Data excerpts:
= Beginning of Section =
-- ==== Sys2Proof/Laws/Bits.lean ====
section
/-! SUPPORT. The two halves of a word, and the byte of DK. -/

namespace Sys2Proof.Machine

-- One thread, so that a check of the whole package stays within its memory.
set_option Elab.async false

@[simp] theorem hi8_word (h l : Byte) : hi8 (word h l) = h := by
  simp only [hi8, word]
  ext i hi
  rw [BitVec.getElem_extractLsb', BitVec.getLsbD_append, if_neg (by omega),
    show 8 + i - 8 = i by omega, BitVec.getLsbD_eq_getElem hi]

@[simp] theorem lo8_word (h l : Byte) : lo8 (word h l) = l := by
  simp only [lo8, word]
  ext i hi
  rw [BitVec.getElem_extractLsb', BitVec.getLsbD_append, if_pos (by omega),
    show 0 + i = i by omega, BitVec.getLsbD_eq_getElem hi]

@[simp] theorem word_hi8_lo8 (v : Word) : word (hi8 v) (lo8 v) = v := by
  simp only [word, hi8, lo8]
  ext i hi
  simp only [BitVec.getElem_append, BitVec.getElem_extractLsb']
  split
  · simp [BitVec.getLsbD_eq_getElem hi]
  · rw [show 8 + (i - 8) = i by omega, BitVec.getLsbD_eq_getElem hi]

/-- The byte of DK holds the six flags (rule R28). -/
@[simp] theorem dkOfByte_dkByte (dk : Status) : dkOfByte (dkByte dk) = dk := by
  obtain ⟨e, y, s, n, t, k⟩ := dk
  revert e y s n t k
  decide

/-- A byte read as DK and written again loses bits 6 and 7 only (rule R28). -/
theorem dkByte_dkOfByte (v : Byte) : dkByte (dkOfByte v) = v &&& 0x3F := by
  revert v
  decide

end Sys2Proof.Machine
end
= End of Section =
**Activity**: Could you reproduce every record exactly as it appears?

**Answer for this exercise**:
-- ==== Sys2Proof/Laws/Bits.lean ====
section
/-! SUPPORT. The two halves of a word, and the byte of DK. -/

namespace Sys2Proof.Machine

-- One thread, so that a check of the whole package stays within its memory.
set_option Elab.async false

@[simp] theorem hi8_word (h l : Byte) : hi8 (word h l) = h := by
  simp only [hi8, word]
  ext i hi
  rw [BitVec.getElem_extractLsb', BitVec.getLsbD_append, if_neg (by omega),
    show 8 + i - 8 = i by omega, BitVec.getLsbD_eq_getElem hi]

@[simp] theorem lo8_word (h l : Byte) : lo8 (word h l) = l := by
  simp only [lo8, word]
  ext i hi
  rw [BitVec.getElem_extractLsb', BitVec.getLsbD_append, if_pos (by omega),
    show 0 + i = i by omega, BitVec.getLsbD_eq_getElem hi]

@[simp] theorem word_hi8_lo8 (v : Word) : word (hi8 v) (lo8 v) = v := by
  simp only [word, hi8, lo8]
  ext i hi
  simp only [BitVec.getElem_append, BitVec.getElem_extractLsb']
  split
  · simp [BitVec.getLsbD_eq_getElem hi]
  · rw [show 8 + (i - 8) = i by omega, BitVec.getLsbD_eq_getElem hi]

/-- The byte of DK holds the six flags (rule R28). -/
@[simp] theorem dkOfByte_dkByte (dk : Status) : dkOfByte (dkByte dk) = dk := by
  obtain ⟨e, y, s, n, t, k⟩ := dk
  revert e y s n t k
  decide

/-- A byte read as DK and written again loses bits 6 and 7 only (rule R28). -/
theorem dkByte_dkOfByte (v : Byte) : dkByte (dkOfByte v) = v &&& 0x3F := by
  revert v
  decide

end Sys2Proof.Machine
end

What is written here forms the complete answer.